The Gleaner

CVTA votes overwhelmingly in favour of strike action

Teachers with the Chateauguay Valley Teachers Association (CVTA) have added their voices to a resounding demand for change they hope will resonate with the provincial government.

CVTA members voted 99 per cent in favour of strike action during a virtual assembly on October 11, which CVTA president Nick Ross suggests is the highest result he can remember in the association’s history.

The meeting was attended by François Breault, the lead negotiator for the Quebec Provincial Association of Teachers (QPAT) which represents the CVTA and is affiliated with the Central des syndicats du Québec (CSQ), who provided an overview of the negotiations process to date. Ross says the presentation gave members “a very clear understanding of what is going on and not going on so far at the negotiation tables.”

QPAT is part of what is being called the “Front commun” for this round of public sector negotiations. It groups together the CSQ, CSN, APTS, and FTQ labour federations and collectively represents over 420,000 workers in the education, health, and social services sectors.

The decision whether to launch strike action as far as an unlimited general walkout is not being taken lightly.
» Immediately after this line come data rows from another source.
-- ==== Sys2Proof/Tests/Slice0.lean ====
section
/-! SUPPORT. Tests: ill-formed terms are refused; words written out from the encoding tables decode; one step on small
states gives what the manual's examples say; and, for each statement, states and operands that meet its hypotheses
(`witness_…`). Expected values come from the manual's tables and worked examples or were worked out from them by hand. -/

namespace Sys2Proof.Tests

set_option Elab.async false

open Sys2Proof Sys2Proof.Machine

/-! ## Small states -/

/-- Guard p0, no hints. -/
def h0 : Hdr := { g := { neg := false, p := 0 }, ht := { stall := 0, yld := false, post := 0, need := 0, fwd := false } }
/-- A header with every field set. -/
def h1 : Hdr := { g := { neg := true, p := 5 }, ht := { stall := 3, yld := true, post := 2, need := 0x2D, fwd := true } }

/-- Core 0's one team of 32 threads and 64 registers (privileged context 0) issues the word at 0x10000; `mem` are the
members of its issue group; `f` changes the team. -/
def issuing (mem : List Nat) (f : Team → Team := id) (mm : Memory := []) : State :=
  let k := wordCore Core.reset 1
  { State.reset with
    mem := mm
    cores := [(0, { k with teams := [(0, f (wordTeam 1))], groups := k.groups.map fun g => { g with mem := mem } })]
    ctxs := [(0, wordCtx)], uid := 2
    cur := some { core := 0, slot := 0, gid := 1, pc := BitVec.ofNat 57 wordVa, mem := mem, share := none } }
def two : List Nat := [0, 5]
def demo : State := issuing two
def demo1 : State := issuing [0]
/-- The issue that stands in such a state. -/
def at' (s : State) (mem : List Nat) : Iss :=
  { core := 0, slot := 0, gid := 1, pc := BitVec.ofNat 57 wordVa, mem := mem, ts := mem,
    tm := (s.team? 0 0).getD (wordTeam 1), priv := true, now := (s.core 0).now, share := none
    lanes := match (s.core 0).groups with
      | g :: _ => g.lanes
      | [] => [] }

/-- A word with one guard of its own. -/
def single (i : Instr) : Bool :=
  match i with
  | .pairWord .. => false
  | _ => true

/-- The issue stands in the state: what `AtIssue` and the first premise of `Issues` ask of a word with one guard. -/
def stands (g : Guard) (s : State) (w : Iss) : Bool :=
  decide (s.iss g = some w) && ((s.core w.core).groups.all fun x => x.gid != w.gid || x.slot == w.slot) && !w.ts.isEmpty
/-- The other premises of `Issues`. -/
def passes (i : Instr) (h : Hdr) (falls : Iss → List Nat) (s : State) (w : Iss) : Bool :=
  single i && (w.oob i (usesUnder (s.core w.core).eng.conf i) ((s.core w.core).eng.conf.map TileCfg.count)).isEmpty
    && (w.past (falls w)).isEmpty && (w.badRegs h.g i (usesUnder (s.core w.core).eng.conf i)).isEmpty

theorem admits_single {i : Instr} {g : Guard} (h : single i = true) : admits i g = fun tm t => tm.guard g t := by
  unfold admits
  split
  · cases h
  · rfl

theorem at_issue_of_check {i : Instr} {g : Guard} {s : State} {w : Iss} (n : single i = true) (a : stands g s w = true) : AtIssue i g s w := by
  simp only [stands, Bool.and_eq_true, decide_eq_true_eq, List.all_eq_true, Bool.or_eq_true, bne_iff_ne, ne_eq, beq_iff_eq] at a
  exact ⟨by rw [admits_single n]; exact a.1.1, fun q hq hg => (a.1.2 q hq).resolve_left fun n => n hg⟩

theorem issues_of_check {i : Instr} {h : Hdr} {falls : Iss → List Nat} {s : State} {w : Iss} (a : stands h.g s w = true)
    (b : passes i h falls s w = true) : Issues i h falls s w := by
  simp only [passes, Bool.and_eq_true, List.isEmpty_iff] at b
  obtain ⟨⟨⟨n, d⟩, e⟩, f⟩ := b
  refine ⟨at_issue_of_check n a, ?_, d, e, f⟩
  simp only [stands, Bool.and_eq_true, Bool.not_eq_true', List.isEmpty_eq_false_iff] at a
  exact a.2

/-- All of a list of words issue in a state. -/
theorem issue_of_all {f s w} (l : List Instr) (a : stands h0.g s w = true) (c : (l.all fun i => passes i h0 f s w) = true) :
    ∀ i, i ∈ l → Issues i h0 f s w :=
  fun i hi => issues_of_check a (List.all_eq_true.mp c i hi)

theorem demo_stands : stands h0.g demo (at' demo two) = true := by decide +kernel
theorem demo1_stands : stands h0.g demo1 (at' demo1 [0]) = true := by decide +kernel

/-! ## States that meet the hypotheses of each statement -/

def v (n : BitVec 11) : Opd := .vec n
def sc (n : BitVec 10) : Opd := .scl n
def p (n : Fin 48) : Opd := .prd n

theorem witness_VectorArithmetic : ∀ i, i ∈ ([.vadd h0 .i32 false (v 1) (v 2) (v 3), .vsub h0 .n8 true (v 1) (v 2) (.imm 5),
    .vmul h0 .i16 false (v 63) (sc 63) (.idx 3), .vmulh h0 .n64 (v 2) (v 4) (v 6), .vmad h0 .i32 false (v 1) (v 2) (v 3) (v 4),
    .vmadw h0 .n32 false (v 2) (v 4) (v 5) (v 6)] : List Instr) → Issues i h0 allFall demo (at' demo two) :=
  issue_of_all _ demo_stands (by decide +kernel)

theorem witness_VectorSelectLogic : ∀ i, i ∈ ([.vmin h0 .i8 (v 1) (v 2) (v 3), .vmax h0 .i8 (v 1) (v 2) (v 3),
    .vabs h0 .i32 true (v 1) (v 2), .vneg h0 .n16 false (v 1) (v 2), .vsel h0 .i32 (v 1) (v 2) (v 3) (v 4),
    .vmov h0 .i64 (v 62) (v 0), .vand h0 .n32 (v 1) (v 2) (v 3), .vor h0 .n32 (v 1) (v 2) (v 3),
    .vxor h0 .n32 (v 1) (v 2) (v 3), .vnot h0 .n32 (v 1) (v 2)] : List Instr) → Issues i h0 allFall demo (at' demo two) :=
  issue_of_all _ demo_stands (by decide +kernel)
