-- ==== Sys2Proof/Laws/Config.lean ====
section
/-! SUPPORT. The bounds of the parameters (R7), without their definitions. -/

namespace Sys2Proof.Config

theorem nIn_ge : 21 ≤ nIn := by unfold nIn; omega

theorem nOut_eq : nOut = nIn + 3 := rfl

theorem nOut_lt : nOut < 2 ^ 32 := by
  have : nInAbove % (2 ^ 32 - 24) < 2 ^ 32 - 24 := Nat.mod_lt _ (by norm_num)
  unfold nOut nIn
  omega

theorem wU_eq : wU = 4 * nIn := rfl

theorem wS_eq : wS = wU + 1 := rfl

end Sys2Proof.Config
end

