-- ==== Sys2Proof/Tests/Slice0.lean ====
section
/-! SUPPORT. The model's own tests. Expected results come from 95_test_vectors.md (each vector's id is named) or from the
rule named; the witnesses at the end show that the statements' hypotheses can be met. -/

namespace Sys2Proof.Tests

open Sys2Proof Sys2Proof.Machine

/-! ## Helpers -/

/-- The state in which the host has written a byte sequence to IN and its number to IN_LEN, from reset. -/
def loaded (bs : List Byte) : State :=
  { State.reset with inBuf := Memory.ofBytes 0 bs, inLen := BitVec.ofNat 32 bs.length }

/-- The same with an OP in flight. -/
def inFlight (op : BitVec 4) (bs : List Byte) : State := { loaded bs with busy := true, pendOp := some op }

/-- A state with one host instruction as its program. -/
def hosting (i : HostInstr) (s : State) : State := s.load [i]

/-- The outcome is a next state that passes a check. -/
def nextIs (o : Host.Outcome State Fault Refusal) (p : State → Bool) : Bool :=
  match o with
  | .next t => p t
  | _ => false

/-- The outcome is a fault. -/
def faults (o : Host.Outcome State Fault Refusal) : Bool :=
  match o with
  | .fault _ => true
  | _ => false

/-- The spec's recurring sequences: CMD, REQ, RAW. -/
def cmd : List Byte := commandBytes exampleCommand
def req : List Byte := [0x02] ++ cmd ++ [0x03, 0x42]
def raw : List Byte := [0x02] ++ exampleBody ++ [0x03]

/-! ## Well-formedness: each check refuses an ill-formed term -/

theorem test_legalCommand_refuses_illegal : legalCommand 0x00000000#32 = false ∧ legalCommand 0x00000008#32 = false ∧
    legalCommand 0x0000000F#32 = false := by decide

theorem test_canonicalCommand_refuses_reserved_bits :
    canonicalCommand 0x00000071#32 = false ∧ canonicalCommand 0x00000001#32 = true := by decide

theorem test_commandTextOk_refuses : commandTextOk [0x41, 0x02] = false ∧ commandTextOk [0x03] = false ∧
    commandTextOk [0x80] = false ∧ commandTextOk cmd = true := by decide

theorem test_wellFormed_all : Instr.wellFormed .bcc = true ∧ Instr.wellFormed .bccchk = true := by decide

/-- BUSY = 1 with no operation in flight is ill formed as a state. -/
theorem test_inv_refuses : ¬ ({ State.reset with busy := true } : State).Inv := fun h => by
  exact absurd h.busy_iff (by decide)

/-! ## Decoding: the words of R50, bit by bit (R49) -/

theorem test_decode_bcc : decode 0b00000000000000000000000000000001#32 = .ok .bcc := by decide
theorem test_decode_build : decode 0b00000000000000000000000000000010#32 = .ok .build := by decide
theorem test_decode_validate : decode 0b00000000000000000000000000000011#32 = .ok .validate := by decide
theorem test_decode_extract : decode 0b00000000000000000000000000000100#32 = .ok .extract := by decide
theorem test_decode_decode : decode 0b00000000000000000000000000000101#32 = .ok .decode := by decide
theorem test_decode_pipe : decode 0b00000000000000000000000000000110#32 = .ok .pipe := by decide
theorem test_decode_bccchk : decode 0b00000000000000000000000000000111#32 = .ok .bccchk := by decide

/-- D-I5, D-I6: bits 31:4 are ignored. -/
theorem test_decode_reserved : decode 0b00000000000000000000000001110001#32 = .ok .bcc ∧
    decode 0x12345676#32 = .ok .pipe := by decide

/-- D-I1 to D-I4: the illegal words. -/
theorem test_decode_illegal : decode 0x00000000#32 = .error (.illegalOp 0#4) ∧
    decode 0x00000008#32 = .error (.illegalOp 8#4) ∧ decode 0x0000000F#32 = .error (.illegalOp 15#4) ∧
    decode 0xFFFFFFF8#32 = .error (.illegalOp 8#4) := by decide

/-- The first instruction after reset, as the opcode table numbers its bits. -/
theorem test_step_of_withFetchWord :
    nextIs (step (State.reset.withFetchWord 32 1)) (fun t => t.err = .ok ∧ t.busy = false ∧ t.resBcc = 0#8) = true := by
  decide

/-! ## Operations -/

/-- D-B5, D-B8. -/
theorem test_bcc : nextIs (exec .bcc (loaded (cmd ++ [0x03]))) (fun t => t.resBcc = 0x42#8 ∧ t.err = .ok) = true ∧
    nextIs (exec .bcc (loaded [0x80, 0xFF])) (fun t => t.resBcc = 0x7F#8) = true := by decide

/-- D-U5. -/
theorem test_build : nextIs (exec .build (loaded cmd))
    (fun t => t.outBytes = req ∧ t.outLen = 24#32 ∧ t.resBcc = 0x42#8 ∧ t.err = .ok) = true := by decide

/-- D-U8, D-U9: an embedded delimiter is packed as it is. -/
theorem test_build_delimiters :
    nextIs (exec .build (loaded [0x02])) (fun t => t.outBytes = [0x02, 0x02, 0x03, 0x01]) = true ∧
    nextIs (exec .build (loaded [0x03])) (fun t => t.outBytes = [0x02, 0x03, 0x03, 0x00]) = true := by decide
Union members across the common front have been voting during general assemblies since September, with 95 per cent returning a positive vote to strike. The Front commun says the mandate to initiate strike action is historic and without precedent over the past 50 years. The unions suggest the strength of the mandate reveals a lot about what workers employed in public services are currently feeling.

“Teachers are frustrated that negotiations are once again dragging on with the Quebec government and want to get a fair deal negotiated, so they can focus even more of their efforts on the students in their classrooms,” says Ross.
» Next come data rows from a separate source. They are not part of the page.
-- ==== Sys2Proof/Tests/Slice0.lean ====
section
/-! SUPPORT. Tests: words decoded, ill-formed configurations refused, one step or one call each, expected values from
spec/95_test_vectors.md (V<n>, P<n>) or from the rule named, and a witness for the hypotheses of every obligation. -/

set_option maxRecDepth 10000
set_option Elab.async false

namespace Sys2Proof.Machine

/-! ## States the tests start from -/

/-- The next word of `s` is `w`. -/
def State.word (s : State) (w : Nat) : State := s.withFetchWord 32 w

def State.withA (s : State) (v : Byte) : State := s.writeSel (.r 0) v

def State.withW (s : State) (v : Addr) : State := { s with cpu := { s.cpu with w := v } }

def State.withPc (s : State) (v : Addr) : State := s.setPc v

def State.withSp (s : State) (v : Addr) : State := { s with cpu := { s.cpu with sp := v } }

def State.atFrame (s : State) (f : Nat) : State := { s with timing := { s.timing with framePos := f } }

def State.withIc (s : State) (st : IcState) (ifr ier : Byte) (src : Nat) (ime : Bool) : State :=
  { s with ic := { st := st, ifr := ifr, ier := ier, src := src }, cpu := { s.cpu with ime := ime } }

end Sys2Proof.Machine

namespace Sys2Proof.Tests

open Sys2Proof.Machine

/-! ## Helpers -/

/-- A property of the next state an outcome gives. -/
def after (o : Machine.Outcome) (p : State → Bool) : Bool :=
  match o with
  | .next t => p t
  | .fault _ => false
  | .refused _ => false

/-- A property of the state a host operation gives. -/
def done {ε α : Type} (o : Except ε α) (p : α → Bool) : Bool :=
  match o with
  | .ok t => p t
  | .error _ => false

/-- The error a host operation reports. -/
def failedWith {α : Type} (o : Except Error α) (p : Error → Bool) : Bool :=
  match o with
  | .ok _ => false
  | .error e => p e

def noInput : Input := { buttons := [], axes := [] }

/-- `bytes` from address `a` on, added to a memory. -/
def put (a : Nat) (bytes : List Nat) (m : Memory) : Memory := Memory.load 0x00 m a (bytes.map (BitVec.ofNat 8))

/-- The construction state of a configuration with these ROM and RAM bytes. -/
def boot (c : Cfg) (rom ram : Memory) : State := State.init { c with rom := rom } ram noInput

/-- REF with a program at 0x0000. -/
def code (bytes : List Nat) : State := boot Ref.cfg (put 0 bytes []) []

/-- REF with program `p` for byte `b` of table 0. -/
def withProgram (b : Nat) (p : List UWord) : Cfg :=
  { Ref.cfg with tables := [⟨0, Ref.table0.entries.set b p⟩, Ref.table1] }

/-! ## Decoding: a word of every constructor, written out from 30_encoding.md R110, R114 to R116 and R129 -/

theorem test_decode_idle : decode (.uop (0x00#8 ++ 0x00#8 ++ 0x00#8 ++ 0x00#8)) = some .idle := by decide
theorem test_decode_fetch : decode (.uop (0x01#8 ++ 0x00#8 ++ 0x00#8 ++ 0x00#8)) = some .fetch := by decide
theorem test_decode_fetchx : decode (.uop (0x02#8 ++ 0x7E#8 ++ 0x00#8 ++ 0x00#8)) = some (.fetchx 0x7E) := by decide
theorem test_decode_dec16 : decode (.uop (0x03#8 ++ 0x3F#8 ++ 0x00#8 ++ 0x00#8)) = some (.dec16 (.map 0x3F)) := by decide
theorem test_decode_inc16 : decode (.uop (0x04#8 ++ 0x82#8 ++ 0x00#8 ++ 0x00#8)) = some (.inc16 .w) := by decide
theorem test_decode_rd : decode (.uop (0x05#8 ++ 0xF4#8 ++ 0x81#8 ++ 0x00#8)) = some (.rd .lat .sp) := by decide
theorem test_decode_wr : decode (.uop (0x06#8 ++ 0xF3#8 ++ 0x80#8 ++ 0x00#8)) = some (.wr .sph .pc) := by decide
theorem test_decode_mov : decode (.uop (0x07#8 ++ 0x7F#8 ++ 0xF6#8 ++ 0x00#8)) = some (.mov (.r 0x7F) .wh) := by decide
theorem test_decode_setpc : decode (.uop (0x08#8 ++ 0x81#8 ++ 0x00#8 ++ 0x00#8)) = some (.setpc .sp) := by decide
theorem test_decode_setvec : decode (.uop (0x09#8 ++ 0x00#8 ++ 0x00#8 ++ 0x00#8)) = some .setvec := by decide
theorem test_decode_irqchk : decode (.uop (0x0A#8 ++ 0x00#8 ++ 0x00#8 ++ 0x00#8)) = some .irqchk := by decide
theorem test_decode_irqend : decode (.uop (0x0B#8 ++ 0x00#8 ++ 0x00#8 ++ 0x00#8)) = some .irqend := by decide
theorem test_decode_in : decode (.uop (0x0C#8 ++ 0xF2#8 ++ 0x82#8 ++ 0x00#8)) = some (.inp .spl .w) := by decide
theorem test_decode_out : decode (.uop (0x0D#8 ++ 0xF1#8 ++ 0x00#8 ++ 0x00#8)) = some (.outp .pch (.map 0)) := by decide
theorem test_decode_alu : decode (.uop (0x0E#8 ++ 0xF7#8 ++ 0x01#8 ++ 0xA5#8)) = some (.alu .flags (.r 1) 0xA5) := by decide
theorem test_decode_ei : decode (.uop (0x0F#8 ++ 0x00#8 ++ 0x00#8 ++ 0x00#8)) = some .ei := by decide
theorem test_decode_di : decode (.uop (0x10#8 ++ 0x00#8 ++ 0x00#8 ++ 0x00#8)) = some .di := by decide
theorem test_decode_halt : decode (.uop (0x11#8 ++ 0x00#8 ++ 0x00#8 ++ 0x00#8)) = some .halt := by decide
theorem test_decode_setbug : decode (.uop (0x12#8 ++ 0x00#8 ++ 0x00#8 ++ 0x00#8)) = some .setbug := by decide

/-- The REF opcode bytes of R129, and one byte it does not list. -/
theorem test_decode_ref :
    ([0x00, 0x05, 0x08, 0x3A, 0x32, 0x3C, 0x3D, 0x3E, 0x76, 0x78, 0xC3, 0xC9, 0xCB, 0xD3, 0xDB, 0xF3, 0xFB, 0xFF] :
        List Byte).map (decodeRef 0) =
      [some .refNop, some .refDecB, some .refBugnop, some .refLdANn, some .refLdNnA, some .refIncA, some .refDecA,
        some .refLdAN, some .refHalt, some .refLdAB, some .refJpNn, some .refRet, some .refPrefixCb, some .refOutNnA,
        some .refInANn, some .refDi, some .refEi, some (.refFallback 0 0xFF)] := by decide

/-- R115, R117: the selectors at the edges of the reserved ranges. -/
theorem test_decode_selector_edges :
    ([0x7F, 0x80, 0xEF, 0xF0, 0xF7, 0xF8] : List Byte).map decodeSel8 =
        [some (.r 0x7F), none, none, some .pcl, some .flags, none] ∧
      ([0x3F, 0x40, 0x7F, 0x80, 0x82, 0x83] : List Byte).map decodePair =
        [some (.map 0x3F), none, none, some .pc, some .w, none] := by decide

/-- V86, V91, R117: a reserved tag, a non-zero unused field. -/
theorem test_decode_refused :
    ([0x13000000, 0xFF000000, 0x07000101, 0x01000100, 0x00010000, 0x05800000] : List UWord).map decodeUop =
      [none, none, none, none, none, none] := by decide

/-- R125, R126: the assembly text of a micro-op, and a pseudo-micro-op. -/
theorem test_asm :
    Instr.asm (.alu (.r 0) .flags 0x1F) = "ALU R8[0], FLAGS, 0x1F" ∧ Instr.asm .halt = "HALT" ∧
      (push8 .pch).map encode = [.uop 0x03810000, .uop 0x06F18100] := by decide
He highlights the fact that working conditions for teachers need to be improved if Quebec is going to be able to attract new teachers and retain those already in the profession. “There is a serious shortage of teachers right now, especially in the rural areas of the province like ours; the government needs to address this problem through negotiating a good contract with the teachers.”
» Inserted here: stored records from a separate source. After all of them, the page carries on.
-- ==== Sys2Proof/Config.lean ====
section
/-! DEFINITION. What the platform fixes and what the environment draws: the moves of the agents outside the engine
(10_state R20), the free move taken when none is placed, and the OPEN parameters of 00_scope R10. -/

namespace Sys2Proof

/-- The BUS agent's answer to one primitive (20_memory R50, R54). Each primitive uses the one part it asks for:
`ack` answers `BusWrite` (OK or NACK) and `BusEnd` (OK or ERR), `count` answers `BusRequest(a, 2)` with 0, 1 or 2
bytes, `byte` answers `BusRead`. `BusBegin` has no response. -/
structure BusReply where
  ack   : Bool
  count : Fin 3
  byte  : Byte
  deriving DecidableEq, Repr, Inhabited

/-- What a host access does at its offset (20_memory R42). -/
inductive HostOp where
  | read
  | write (v : Word)
  deriving DecidableEq, Repr, Inhabited

/-- One host access of the 64-byte window: its byte offset from `BASE_ADDR` and its width in bytes
(20_memory R42, R43). -/
structure HostAccess where
  offset : BitVec 6
  width  : Nat
  op     : HostOp
  deriving DecidableEq, Repr, Inhabited

/-- One move of one agent (10_state R20, 70_reset_and_hazards R130). -/
inductive Event where
  /-- HOST: one register access. -/
  | host (a : HostAccess)
  /-- ENGINE: one engine step, with the BUS agent's answer to the primitive that is next, or `none` while it has not
  answered (20_memory R54). -/
  | engine (r : Option BusReply)
  /-- TICK: one tick pulse. -/
  | tick
  /-- RESET: the atomic reset step. -/
  | reset
  /-- The input `rst` goes to this level and stays there. -/
  | rst (level : Bool)
  deriving DecidableEq, Repr, Inhabited

namespace Config

/-- FREE VALUE (log 2): the move taken at the `n`-th step for which none is placed. Any enabled agent may be scheduled
at any step (10_state R20) and every bus response is a draw (20_memory R54), so nothing constrains it. -/
opaque freeEvent : Nat → Event

/-- OPEN (log 12): the window's place in the host's address space, in units of the 64-byte window. -/
opaque basePage : Nat

/-- OPEN (log 12): the device's address on the two-wire bus; host software writes it into DEVADDR (10_state R30). -/
opaque deviceBusAddr : Addr7

/-- `BASE_ADDR`, aligned to 64 bytes by its form (00_scope R10). -/
def baseAddr : Nat := 64 * basePage

/-- The window offset of a host address, or nothing when the address is not the block's (20_memory R42). -/
def windowOffset (addr : Nat) : Option (BitVec 6) :=
  if baseAddr ≤ addr ∧ addr < baseAddr + 64 then some (BitVec.ofNat 6 (addr - baseAddr)) else none

end Config

end Sys2Proof
end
At the moment, Quebec is offering a nine per cent increase over five years and a lump sum payment of $1,000 which falls well short of the government’s own inflation forecasts – meaning teachers will lose purchasing power over the life of the contract.

“The working conditions of the teachers are the learning conditions of the students, and the government needs to step up in order to ensure they set up the students in the province for as much success as possible,” says Ross.

“If the unions don’t see positive movement at the negotiation tables and are forced to initiate a strike action, it most likely wouldn’t happen until mid-November,” says Ross, who notes that if or when a strike mandate is announced, over 400,000 workers could walk off the job simultaneously. “This will have a huge impact on services across the province,” he states. “The government would be well served to try to avoid this.”